But what does performing music rhetorically mean? Musicologist Nicholas Cook generically refers to the performance styles from before the appearance of the phonograph as rhetorical performance. At that time, music consisted of ephemeral performances that vanished after the moment they were given. Performers’ readings of their scores were more flexible: they sacrificed accuracy and precision for broad, impulsive, ever contrasting gestures. Musicians adjusted tempos (agogics), phrasing and articulation in the service of a hyperbolized expressivity. Early recordings of pianists and singers attest to this. When phonographic records became widespread, and each performance became a stable document that could be consulted or listened to over and again, performance practice changed drastically and became more detailed, measured, stable and, as a result, predictable.

Here, however, we are discussing what Rafael Palacios calls hetorically informed performance: meticulously applying principles from the old musical rhetoric in making interpretative decisions on the instrument. The current generation, which includes fortepianists like Bart van Oort and Tom Beghin, is developing forms of musical elocution rooted in the vast spectrum of musical declamation, or to use Cook’s words, the infinite possibilities of spoken melodies and sung speeches.

Their interpretative choices are clearly inspired by an array of declamatory techniques for poetry, prose, elegies and odes, as well as emphatic elocution used by actors, strategies that are unpredictable and always surprising. Each piece of music is treated as a small drama, a story without words whose objective is to use rhetorical persuasion to move us profoundly. The vocal, dramatic origins of Haydn’s Seven Last Words of Christ for solo piano (1787) make it an ideal piece for this kind of treatment. In this recording, Roger Illa makes these interpretative modalities his own.
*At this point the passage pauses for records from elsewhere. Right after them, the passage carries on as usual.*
/-- Streamed vector i with its scales (R73). -/
def streamedVector (x : Die) (phys : Nat) (d : Desc) (i : Nat) : List Byte :=
  let v := x.padRead (padKey phys (d.strmAddr + (i * d.strmStride : Nat))) (elemBytes d.fmtB d.k)
  if isMx d.fmtB then
    v ++ x.padRead (padKey phys (d.strmAddr + (d.len * d.strmStride + i * (d.k / 32) : Nat))) (d.k / 32)
  else v

/-- Logical clusters that each of `count` swatch clusters serves: 15, 7 or 3 with 1, 2 or 4 of them (R87). -/
def runWidth (count : Nat) : Nat := (16 - count) / count

/-- The logical clusters that swatch cluster number `n` of `count` serves: first and end (R87). -/
def swatchRun (count n : Nat) : Nat × Nat := (n * runWidth count, (n + 1) * runWidth count)

/-- The swatch cluster that takes a pass arriving on logical cluster i at cycle t, when the passes of one cycle arrive
on the logical clusters of `arrivals` (R88). -/
def chooseMirror (s : State) (d : Nat) (x : Stream) (arrivals : List Nat) (i t : Nat) : Option Nat :=
  let sws := swatchClusters s d
  let scanned := s.errs.out.any fun u => match u with
    | .cluster e _ => decide (e.val = d)
    | _ => false
  if sws.isEmpty || scanned || (s.die d).noMirror || x.noSwatch || x.swatch.isSome then none
  else
    let n := i / runWidth sws.length
    match sws[n]? with
    | none => none
    | some sw =>
      let k := (s.die d).cluster sw
      let r := swatchRun sws.length n
      let w := r.2 - r.1
      let rank (j : Nat) : Nat := (j + 2 * w - k.sampledLast - 1) % w
      let rivals := arrivals.filter fun j => decide (r.1 ≤ j ∧ j < r.2)
      if k.sampledUntil ≤ t ∧ rivals.all (fun j => decide (rank i ≤ rank j)) then some sw else none

/-- The pass an array slot starts on logical cluster i, chained or not (R42, R80). -/
def buildPass (s : State) (d : Nat) (x : Stream) (i : Nat) (a : ArraySlot) (chain : Bool) (mirror : Option Nat) : Pass :=
  let c := (s.die d).cluster (x.phys i)
  let ds := descOf (descBits (progImage s x.prog) i a.desc.toNat) (ixValue x.core.ix a.ix.toNat)
  let t := x.cycle
  let behind := match c.newest with
    | some p => if t ≤ p.lastEntry then some p.lastEntry else none
    | none => none
  let first := match behind with
    | some e => if chain then e + 1 else e + 129
    | none => t + 128
  { d := ds, descIx := a.desc.toNat, logical := i, arrival := t, first := first, started := false,
    held := heldRecords (s.die d) (x.phys i) ds, entered := [], next := 0,
    token := if a.tokenEn then some a.token.toNat else none, plan := x.plan,
    ordinal := Tbl.getD x.passes i 0, mirror := mirror, mode := modeOf s x,
    span := ds.len + (match behind with
      | some _ => if chain then 0 else 128
      | none => 384) }

/-- An array slot of a running stream starts a pass; it does not issue while a pass waits (R43). -/
def startPass (d i : Nat) (a : ArraySlot) (chain : Bool) (arrivals : List Nat) (s : State) : State :=
  match (s.die d).stream with
  | none => s
  | some x =>
    let phys := x.phys i
    let c := (s.die d).cluster phys
    if x.ended || decide (16 ≤ phys) || c.waiting.isSome then s
    else
      let mirror := chooseMirror s d x arrivals i x.cycle
      let p := buildPass s d x i a chain mirror
      let wait := (c.newest.any fun q => decide (x.cycle ≤ q.lastEntry))
      let s1 := s.modDie d fun dd =>
        (dd.modCluster phys fun c =>
          if wait then { c with waiting := some p } else { c with flight := c.flight ++ [p] }).modStream fun x =>
            { x with passes := Tbl.set i (Tbl.getD x.passes i 0 + 1) x.passes }
      match mirror with
      | none => s1
      | some sw => s1.modDie d fun dd => dd.modCluster sw fun k =>
          { k with sampledUntil := p.lastEntry + 1, sampledLast := i }

/-- An array slot's stationary operand read meets an error (R367, R368). -/
def passSlot (d i : Nat) (a : ArraySlot) (chain : Bool) (ecc : Ecc) (arrivals : List Nat) (s : State) : State :=
  match (s.die d).stream with
  | none => s
  | some x =>
    let u := HwUnit.cluster (dieIx d) (clusterIx (x.phys i))
    readEcc ecc u a.desc.toNat (some x.ctx) (startPass d i a chain arrivals) (faultStream d St.computeFault) s

/-- DRAIN: its token is set when every earlier pass of the cluster has written its last result (R83). -/
def drainSlot (d i : Nat) (a : ArraySlot) (s : State) : State :=
  match (s.die d).stream with
  | none => s
  | some x =>
    let phys := x.phys i
    let c := (s.die d).cluster phys
    let n := c.flight.length + (if c.waiting.isSome then 1 else 0)
    if x.ended || !a.tokenEn then s
    else if n = 0 then produceToken d (some a.token.toNat) s
    else s.modDie d fun dd => dd.modCluster phys fun c => { c with drains := c.drains ++ [(a.token.toNat, n)] }

/-- The top records and then the left records of an output-stationary pass (R73). -/
def outputRecords (x : Die) (c : Nat) (d : Desc) : List (List Byte) :=
  ((List.range d.len).map fun i =>
      x.padRead (padKey c (d.statAddr + (i * d.strmStride : Nat))) (elemBytes d.fmtA (d.lanes d.cols))) ++
    (List.range d.len).map fun i =>
      x.padRead (padKey c (d.strmAddr + (i * d.strmStride : Nat))) (elemBytes d.fmtB (d.lanes d.results))

/-- The records of an output-stationary pass, all entered before its first result (R82, R85). -/
def Pass.records (x : Die) (c : Nat) (p : Pass) : List (List Byte) :=
  if p.entered.isEmpty then outputRecords x c p.d else p.entered

/-- A pass whose first streamed vector enters, with the vectors that enter before its first result (R82, R85). -/
def Pass.enters (x : Die) (c : Nat) (p : Pass) : Pass :=
  { p with started := true
           entered := if p.d.output then [] else (List.range (min 256 p.d.len)).map fun i => streamedVector x c p.d i }

/-- A started pass all of whose vectors or records have entered (R80, R85). -/
def Pass.allEntered (x : Die) (c : Nat) (p : Pass) : Pass :=
  if !p.started then p
  else if p.d.output then { p with entered := p.records x c }
  else
    { p with entered := p.entered ++
        (List.range (p.d.len - (p.next + p.entered.length))).map fun i =>
          streamedVector x c p.d (p.next + p.entered.length + i) }

/-- A pass that has written its next result vector: the vector before it is no longer held, and one more has entered
(R82, R85). -/
def Pass.advanced (x : Die) (c : Nat) (p : Pass) : Pass :=
  { p with next := p.next + 1
           entered := if p.d.output then p.records x c else p.entered.drop 1 ++
             (let more := p.next + p.entered.length
              if more < p.d.len then [streamedVector x c p.d more] else []) }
As is plain to hear, Illa’s interpretation is characterised by a prosodic treatment of agogic accents. Rests are not simply the absence of sound: in his hands, they become an intense means of expression, filled with emotions that cannot be expressed in any other way. Beautiful, proportionately sculpted melodic lines are sacrificed on the altar of expressive fragmentation, spontaneous accents, sudden diminuendi and rubati that convey uncertainty and doubt. They guide us into uncertain labyrinths and leave us in uneasy suspense, until the next exclamation or dissonance startles us and confronts us with our own fears, fantasies, guilt and cherished hopes.

The expressive register of the work moves between ombra and tempesta, styles which were erroneously encapsulated in the term Sturm und Drang until a few years ago. These two musical archetypes appeared in the first operas of the 17th century, and soon permeated instrumental music; Haydn was a true master of them. Ombra refers to mysterious scenes in which oracles or magicians pondered the future before pronouncing prophecies. In tempesta, on the other hand, the forces of nature are violently unleashed. Winds howl, waters rage, lightning bolts and claps of thunder fill the sky and beasts on land and sea charge and stampede. Both registers explore the terror inherent in the aesthetics of the sublime - that which transcends all human proportions. Each note in this exquisite recording convinces us of this.